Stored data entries
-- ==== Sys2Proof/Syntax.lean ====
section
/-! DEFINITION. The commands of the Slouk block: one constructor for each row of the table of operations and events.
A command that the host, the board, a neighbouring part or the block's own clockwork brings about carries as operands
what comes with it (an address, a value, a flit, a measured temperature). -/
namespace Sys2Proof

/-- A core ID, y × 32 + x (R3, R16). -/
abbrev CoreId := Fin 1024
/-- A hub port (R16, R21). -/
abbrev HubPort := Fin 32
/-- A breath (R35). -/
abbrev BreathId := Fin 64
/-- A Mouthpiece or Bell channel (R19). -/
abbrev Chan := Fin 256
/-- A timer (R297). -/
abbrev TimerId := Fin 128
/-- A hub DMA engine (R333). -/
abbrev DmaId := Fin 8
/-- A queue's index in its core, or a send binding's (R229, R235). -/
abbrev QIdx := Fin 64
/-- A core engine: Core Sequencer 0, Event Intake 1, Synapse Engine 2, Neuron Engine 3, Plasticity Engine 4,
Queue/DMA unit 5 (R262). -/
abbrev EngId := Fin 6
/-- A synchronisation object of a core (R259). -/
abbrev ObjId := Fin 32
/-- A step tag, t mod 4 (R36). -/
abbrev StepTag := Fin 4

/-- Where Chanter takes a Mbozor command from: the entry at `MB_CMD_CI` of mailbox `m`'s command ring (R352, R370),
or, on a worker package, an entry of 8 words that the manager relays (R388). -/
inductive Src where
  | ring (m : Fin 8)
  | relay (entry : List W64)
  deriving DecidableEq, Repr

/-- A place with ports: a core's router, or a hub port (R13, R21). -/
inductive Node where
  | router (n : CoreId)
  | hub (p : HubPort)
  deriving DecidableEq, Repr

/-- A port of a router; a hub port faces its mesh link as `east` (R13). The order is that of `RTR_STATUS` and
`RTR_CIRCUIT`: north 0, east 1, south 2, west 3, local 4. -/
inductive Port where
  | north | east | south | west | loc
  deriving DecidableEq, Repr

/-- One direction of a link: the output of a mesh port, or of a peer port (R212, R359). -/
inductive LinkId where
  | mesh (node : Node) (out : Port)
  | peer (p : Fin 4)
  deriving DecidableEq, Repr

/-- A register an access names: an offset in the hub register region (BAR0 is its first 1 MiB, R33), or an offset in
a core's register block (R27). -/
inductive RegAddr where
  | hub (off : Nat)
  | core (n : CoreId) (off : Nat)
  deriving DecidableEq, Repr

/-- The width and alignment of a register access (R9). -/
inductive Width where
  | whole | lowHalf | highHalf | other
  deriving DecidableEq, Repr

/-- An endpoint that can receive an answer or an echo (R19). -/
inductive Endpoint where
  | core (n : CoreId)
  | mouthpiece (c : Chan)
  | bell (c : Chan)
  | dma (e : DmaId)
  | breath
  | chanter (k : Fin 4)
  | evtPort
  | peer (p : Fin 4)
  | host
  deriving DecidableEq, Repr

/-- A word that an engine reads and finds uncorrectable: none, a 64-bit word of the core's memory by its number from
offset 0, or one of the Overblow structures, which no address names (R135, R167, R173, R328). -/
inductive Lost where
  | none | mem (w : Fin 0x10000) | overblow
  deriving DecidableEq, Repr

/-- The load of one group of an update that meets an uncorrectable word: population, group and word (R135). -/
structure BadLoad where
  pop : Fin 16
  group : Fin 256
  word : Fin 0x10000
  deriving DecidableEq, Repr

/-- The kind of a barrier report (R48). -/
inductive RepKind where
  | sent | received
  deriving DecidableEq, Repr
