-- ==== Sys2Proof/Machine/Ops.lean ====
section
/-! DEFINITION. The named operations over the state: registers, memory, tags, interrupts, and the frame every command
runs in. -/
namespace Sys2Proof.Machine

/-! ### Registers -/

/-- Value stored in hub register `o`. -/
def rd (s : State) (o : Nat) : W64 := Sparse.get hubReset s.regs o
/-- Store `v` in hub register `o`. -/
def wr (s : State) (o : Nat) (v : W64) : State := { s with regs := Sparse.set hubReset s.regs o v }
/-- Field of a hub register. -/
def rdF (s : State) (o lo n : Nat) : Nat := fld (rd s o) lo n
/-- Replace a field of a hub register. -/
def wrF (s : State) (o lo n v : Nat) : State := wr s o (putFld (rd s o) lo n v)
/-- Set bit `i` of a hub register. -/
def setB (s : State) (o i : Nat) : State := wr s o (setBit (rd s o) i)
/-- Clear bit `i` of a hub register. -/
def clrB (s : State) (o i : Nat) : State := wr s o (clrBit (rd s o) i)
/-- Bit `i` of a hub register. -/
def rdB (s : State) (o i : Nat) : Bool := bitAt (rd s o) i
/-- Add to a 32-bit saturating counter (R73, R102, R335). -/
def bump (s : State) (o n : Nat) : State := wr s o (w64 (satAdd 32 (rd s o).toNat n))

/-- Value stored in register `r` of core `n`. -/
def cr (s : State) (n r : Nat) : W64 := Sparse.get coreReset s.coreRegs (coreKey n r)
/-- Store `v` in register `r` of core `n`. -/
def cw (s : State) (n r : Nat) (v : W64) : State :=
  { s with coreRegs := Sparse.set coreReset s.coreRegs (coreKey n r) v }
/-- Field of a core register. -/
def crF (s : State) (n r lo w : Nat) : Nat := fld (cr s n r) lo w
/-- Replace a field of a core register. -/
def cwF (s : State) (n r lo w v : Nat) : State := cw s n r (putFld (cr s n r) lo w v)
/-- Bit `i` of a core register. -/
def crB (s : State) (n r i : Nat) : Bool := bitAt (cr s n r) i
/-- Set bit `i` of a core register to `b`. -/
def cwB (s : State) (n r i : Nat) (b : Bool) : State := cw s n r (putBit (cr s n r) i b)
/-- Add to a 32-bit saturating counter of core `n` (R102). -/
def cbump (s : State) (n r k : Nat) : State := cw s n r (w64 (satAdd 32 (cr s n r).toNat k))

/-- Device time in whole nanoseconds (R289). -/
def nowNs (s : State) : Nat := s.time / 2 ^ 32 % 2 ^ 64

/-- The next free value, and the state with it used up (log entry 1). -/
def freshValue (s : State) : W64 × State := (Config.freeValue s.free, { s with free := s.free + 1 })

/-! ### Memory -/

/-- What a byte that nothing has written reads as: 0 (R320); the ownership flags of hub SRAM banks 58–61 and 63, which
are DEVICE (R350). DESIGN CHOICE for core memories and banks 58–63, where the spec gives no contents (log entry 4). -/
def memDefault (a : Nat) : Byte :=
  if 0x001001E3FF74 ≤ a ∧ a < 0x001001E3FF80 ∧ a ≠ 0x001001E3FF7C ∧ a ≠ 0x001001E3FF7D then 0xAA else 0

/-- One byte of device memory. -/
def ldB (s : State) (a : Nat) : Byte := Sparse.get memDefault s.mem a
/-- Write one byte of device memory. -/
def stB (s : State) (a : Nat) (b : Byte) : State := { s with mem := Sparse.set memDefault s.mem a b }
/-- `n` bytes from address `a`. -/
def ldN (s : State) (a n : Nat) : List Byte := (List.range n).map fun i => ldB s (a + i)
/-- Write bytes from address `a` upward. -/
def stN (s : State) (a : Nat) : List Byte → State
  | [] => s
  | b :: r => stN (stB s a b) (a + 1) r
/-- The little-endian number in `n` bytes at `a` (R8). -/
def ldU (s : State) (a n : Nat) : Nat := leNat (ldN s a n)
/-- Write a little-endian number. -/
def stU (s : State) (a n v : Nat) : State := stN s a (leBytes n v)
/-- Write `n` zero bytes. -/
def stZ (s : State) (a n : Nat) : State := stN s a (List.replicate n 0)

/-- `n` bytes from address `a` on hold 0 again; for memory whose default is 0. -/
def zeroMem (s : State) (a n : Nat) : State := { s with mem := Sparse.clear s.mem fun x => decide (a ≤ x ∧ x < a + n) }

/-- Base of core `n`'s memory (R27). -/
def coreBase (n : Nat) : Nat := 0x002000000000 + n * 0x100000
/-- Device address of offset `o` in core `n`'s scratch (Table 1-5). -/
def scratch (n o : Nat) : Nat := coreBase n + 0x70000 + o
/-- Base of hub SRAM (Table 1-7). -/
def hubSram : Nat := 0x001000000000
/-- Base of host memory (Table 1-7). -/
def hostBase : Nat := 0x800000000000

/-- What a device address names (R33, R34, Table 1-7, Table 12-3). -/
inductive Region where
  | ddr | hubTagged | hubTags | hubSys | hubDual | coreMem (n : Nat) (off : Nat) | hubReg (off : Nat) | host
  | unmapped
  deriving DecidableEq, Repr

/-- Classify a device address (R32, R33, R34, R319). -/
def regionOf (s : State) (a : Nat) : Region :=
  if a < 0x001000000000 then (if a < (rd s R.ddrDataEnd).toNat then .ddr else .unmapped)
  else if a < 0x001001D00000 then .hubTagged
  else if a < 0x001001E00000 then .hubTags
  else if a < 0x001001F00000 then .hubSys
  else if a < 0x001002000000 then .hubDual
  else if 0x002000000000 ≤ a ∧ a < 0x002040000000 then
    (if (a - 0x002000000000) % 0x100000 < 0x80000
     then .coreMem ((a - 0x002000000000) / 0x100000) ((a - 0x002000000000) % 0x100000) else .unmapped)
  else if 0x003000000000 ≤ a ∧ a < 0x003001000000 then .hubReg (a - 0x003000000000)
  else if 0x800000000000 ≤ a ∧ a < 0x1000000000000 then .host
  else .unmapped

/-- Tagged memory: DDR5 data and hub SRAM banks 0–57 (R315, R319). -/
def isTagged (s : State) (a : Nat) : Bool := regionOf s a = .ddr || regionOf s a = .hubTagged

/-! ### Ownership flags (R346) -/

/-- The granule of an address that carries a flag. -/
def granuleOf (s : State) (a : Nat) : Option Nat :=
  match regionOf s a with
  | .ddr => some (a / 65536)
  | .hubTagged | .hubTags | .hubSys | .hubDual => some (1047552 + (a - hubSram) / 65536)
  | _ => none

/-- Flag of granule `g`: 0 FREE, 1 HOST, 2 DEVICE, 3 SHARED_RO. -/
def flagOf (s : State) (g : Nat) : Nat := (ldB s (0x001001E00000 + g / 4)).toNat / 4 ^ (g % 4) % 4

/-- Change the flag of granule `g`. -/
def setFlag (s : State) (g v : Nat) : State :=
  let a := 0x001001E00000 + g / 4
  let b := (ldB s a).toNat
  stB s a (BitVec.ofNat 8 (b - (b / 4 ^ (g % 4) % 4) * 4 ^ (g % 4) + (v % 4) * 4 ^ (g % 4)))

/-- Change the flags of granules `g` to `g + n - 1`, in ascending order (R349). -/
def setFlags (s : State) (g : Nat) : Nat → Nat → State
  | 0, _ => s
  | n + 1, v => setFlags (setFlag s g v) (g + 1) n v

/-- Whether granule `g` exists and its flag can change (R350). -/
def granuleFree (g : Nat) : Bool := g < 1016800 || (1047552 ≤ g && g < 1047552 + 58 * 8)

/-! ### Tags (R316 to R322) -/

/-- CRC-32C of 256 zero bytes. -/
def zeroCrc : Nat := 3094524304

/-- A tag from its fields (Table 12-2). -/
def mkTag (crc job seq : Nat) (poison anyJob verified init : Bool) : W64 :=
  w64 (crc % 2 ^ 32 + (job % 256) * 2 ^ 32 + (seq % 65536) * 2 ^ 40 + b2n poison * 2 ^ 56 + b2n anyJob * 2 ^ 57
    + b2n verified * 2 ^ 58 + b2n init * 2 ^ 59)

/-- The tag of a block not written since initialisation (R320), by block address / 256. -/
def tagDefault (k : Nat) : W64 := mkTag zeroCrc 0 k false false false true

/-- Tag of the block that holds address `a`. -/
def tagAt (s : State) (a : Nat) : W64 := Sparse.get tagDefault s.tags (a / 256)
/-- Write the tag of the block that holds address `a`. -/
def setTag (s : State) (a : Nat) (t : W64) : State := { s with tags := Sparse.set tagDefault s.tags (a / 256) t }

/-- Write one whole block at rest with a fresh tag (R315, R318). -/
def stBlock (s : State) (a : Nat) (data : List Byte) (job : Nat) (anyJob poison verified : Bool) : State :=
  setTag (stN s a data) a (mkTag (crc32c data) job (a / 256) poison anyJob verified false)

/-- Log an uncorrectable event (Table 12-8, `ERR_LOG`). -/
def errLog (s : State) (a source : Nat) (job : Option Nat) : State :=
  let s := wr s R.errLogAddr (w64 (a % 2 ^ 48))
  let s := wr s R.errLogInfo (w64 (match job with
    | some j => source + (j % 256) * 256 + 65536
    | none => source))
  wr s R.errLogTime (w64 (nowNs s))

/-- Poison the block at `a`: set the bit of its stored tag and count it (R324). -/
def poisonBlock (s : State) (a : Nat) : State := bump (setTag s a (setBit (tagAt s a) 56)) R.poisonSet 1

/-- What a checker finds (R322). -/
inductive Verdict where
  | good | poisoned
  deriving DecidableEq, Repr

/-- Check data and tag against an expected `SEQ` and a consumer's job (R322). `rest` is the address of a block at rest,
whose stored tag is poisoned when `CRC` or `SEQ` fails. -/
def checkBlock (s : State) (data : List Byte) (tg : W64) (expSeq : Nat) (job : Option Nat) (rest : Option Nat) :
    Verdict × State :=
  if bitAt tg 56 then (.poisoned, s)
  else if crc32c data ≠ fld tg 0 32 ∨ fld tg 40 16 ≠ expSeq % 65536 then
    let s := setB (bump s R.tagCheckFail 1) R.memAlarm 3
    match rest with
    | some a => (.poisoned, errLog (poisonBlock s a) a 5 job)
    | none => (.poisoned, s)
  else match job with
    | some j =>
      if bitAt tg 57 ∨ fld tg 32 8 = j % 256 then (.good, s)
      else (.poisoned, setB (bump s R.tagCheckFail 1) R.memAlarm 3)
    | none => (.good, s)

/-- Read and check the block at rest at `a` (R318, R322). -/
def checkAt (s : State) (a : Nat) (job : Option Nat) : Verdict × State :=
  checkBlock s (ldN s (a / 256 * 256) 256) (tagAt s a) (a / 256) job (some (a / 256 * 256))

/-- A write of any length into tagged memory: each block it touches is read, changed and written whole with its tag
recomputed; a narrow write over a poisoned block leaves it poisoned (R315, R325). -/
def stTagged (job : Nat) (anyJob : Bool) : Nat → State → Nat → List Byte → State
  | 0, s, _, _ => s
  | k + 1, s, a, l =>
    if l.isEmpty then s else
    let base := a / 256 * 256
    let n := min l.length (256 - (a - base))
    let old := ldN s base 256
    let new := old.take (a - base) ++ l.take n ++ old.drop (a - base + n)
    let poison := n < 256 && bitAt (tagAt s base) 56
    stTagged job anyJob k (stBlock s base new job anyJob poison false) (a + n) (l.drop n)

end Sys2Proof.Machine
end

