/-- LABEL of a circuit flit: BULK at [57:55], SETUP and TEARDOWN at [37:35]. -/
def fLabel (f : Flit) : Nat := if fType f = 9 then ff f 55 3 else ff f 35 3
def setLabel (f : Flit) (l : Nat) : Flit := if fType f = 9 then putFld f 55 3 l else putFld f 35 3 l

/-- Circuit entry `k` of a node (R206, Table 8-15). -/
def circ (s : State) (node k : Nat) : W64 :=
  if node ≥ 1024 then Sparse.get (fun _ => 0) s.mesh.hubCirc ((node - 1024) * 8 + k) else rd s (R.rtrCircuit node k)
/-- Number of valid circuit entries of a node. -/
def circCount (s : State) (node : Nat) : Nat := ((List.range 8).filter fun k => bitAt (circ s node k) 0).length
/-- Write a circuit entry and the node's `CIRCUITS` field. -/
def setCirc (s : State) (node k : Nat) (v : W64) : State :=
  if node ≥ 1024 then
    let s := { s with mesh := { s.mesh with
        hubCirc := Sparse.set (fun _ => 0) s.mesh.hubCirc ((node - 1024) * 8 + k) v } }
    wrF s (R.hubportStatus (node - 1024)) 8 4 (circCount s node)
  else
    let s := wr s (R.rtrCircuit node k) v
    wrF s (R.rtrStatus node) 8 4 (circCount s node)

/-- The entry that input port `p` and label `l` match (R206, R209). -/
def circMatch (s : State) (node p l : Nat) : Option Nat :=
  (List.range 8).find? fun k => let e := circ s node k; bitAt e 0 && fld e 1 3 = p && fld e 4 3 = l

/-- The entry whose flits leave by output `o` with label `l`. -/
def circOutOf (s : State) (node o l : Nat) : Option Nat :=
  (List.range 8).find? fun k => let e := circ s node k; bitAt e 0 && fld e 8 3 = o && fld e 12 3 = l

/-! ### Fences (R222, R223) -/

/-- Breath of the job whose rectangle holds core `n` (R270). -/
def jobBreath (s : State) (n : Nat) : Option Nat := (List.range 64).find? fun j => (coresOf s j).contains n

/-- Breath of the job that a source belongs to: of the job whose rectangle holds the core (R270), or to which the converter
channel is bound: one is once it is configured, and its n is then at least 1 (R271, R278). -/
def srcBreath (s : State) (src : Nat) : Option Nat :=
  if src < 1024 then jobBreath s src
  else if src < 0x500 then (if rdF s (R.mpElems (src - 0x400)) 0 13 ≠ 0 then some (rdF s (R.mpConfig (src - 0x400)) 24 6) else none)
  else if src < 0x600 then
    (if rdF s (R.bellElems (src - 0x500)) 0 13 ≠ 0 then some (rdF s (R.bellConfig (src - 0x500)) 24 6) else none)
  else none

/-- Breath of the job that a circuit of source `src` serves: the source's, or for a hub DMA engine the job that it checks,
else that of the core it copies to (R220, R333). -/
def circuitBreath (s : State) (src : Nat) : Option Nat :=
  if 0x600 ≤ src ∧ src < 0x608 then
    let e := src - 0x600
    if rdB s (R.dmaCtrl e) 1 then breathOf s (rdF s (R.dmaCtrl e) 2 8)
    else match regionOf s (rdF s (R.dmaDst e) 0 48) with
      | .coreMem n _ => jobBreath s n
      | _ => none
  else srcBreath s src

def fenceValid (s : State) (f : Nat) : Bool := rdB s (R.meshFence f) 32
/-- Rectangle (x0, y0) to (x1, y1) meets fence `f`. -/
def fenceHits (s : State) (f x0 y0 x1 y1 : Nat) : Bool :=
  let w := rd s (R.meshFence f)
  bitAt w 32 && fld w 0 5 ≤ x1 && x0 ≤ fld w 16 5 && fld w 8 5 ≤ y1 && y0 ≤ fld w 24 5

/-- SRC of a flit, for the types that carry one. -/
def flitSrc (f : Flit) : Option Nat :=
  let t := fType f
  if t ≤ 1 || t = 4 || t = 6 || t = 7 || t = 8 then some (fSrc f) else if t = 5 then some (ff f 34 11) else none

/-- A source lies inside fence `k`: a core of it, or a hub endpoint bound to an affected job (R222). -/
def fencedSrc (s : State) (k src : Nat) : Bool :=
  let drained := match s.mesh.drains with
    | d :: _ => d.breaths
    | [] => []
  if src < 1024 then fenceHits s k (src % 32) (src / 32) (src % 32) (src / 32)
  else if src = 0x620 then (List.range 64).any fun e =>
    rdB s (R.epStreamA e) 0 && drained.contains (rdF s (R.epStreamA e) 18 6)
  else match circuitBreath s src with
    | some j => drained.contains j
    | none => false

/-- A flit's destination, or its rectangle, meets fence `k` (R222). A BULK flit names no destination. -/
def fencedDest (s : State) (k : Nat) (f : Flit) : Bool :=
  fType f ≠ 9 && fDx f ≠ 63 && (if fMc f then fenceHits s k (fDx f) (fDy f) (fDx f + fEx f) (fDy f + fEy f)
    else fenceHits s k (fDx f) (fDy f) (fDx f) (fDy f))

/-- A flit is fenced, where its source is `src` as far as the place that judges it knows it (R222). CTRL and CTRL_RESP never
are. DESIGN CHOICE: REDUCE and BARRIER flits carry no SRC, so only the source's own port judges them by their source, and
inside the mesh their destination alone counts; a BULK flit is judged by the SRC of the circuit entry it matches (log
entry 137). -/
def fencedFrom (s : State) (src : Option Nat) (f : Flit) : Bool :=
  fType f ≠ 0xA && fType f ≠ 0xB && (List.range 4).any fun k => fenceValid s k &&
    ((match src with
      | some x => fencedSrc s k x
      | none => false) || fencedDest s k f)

• **PROMPT**
Return the total of lines in these records that hold "meets", without any other words.

• **ANSWER BOX**
3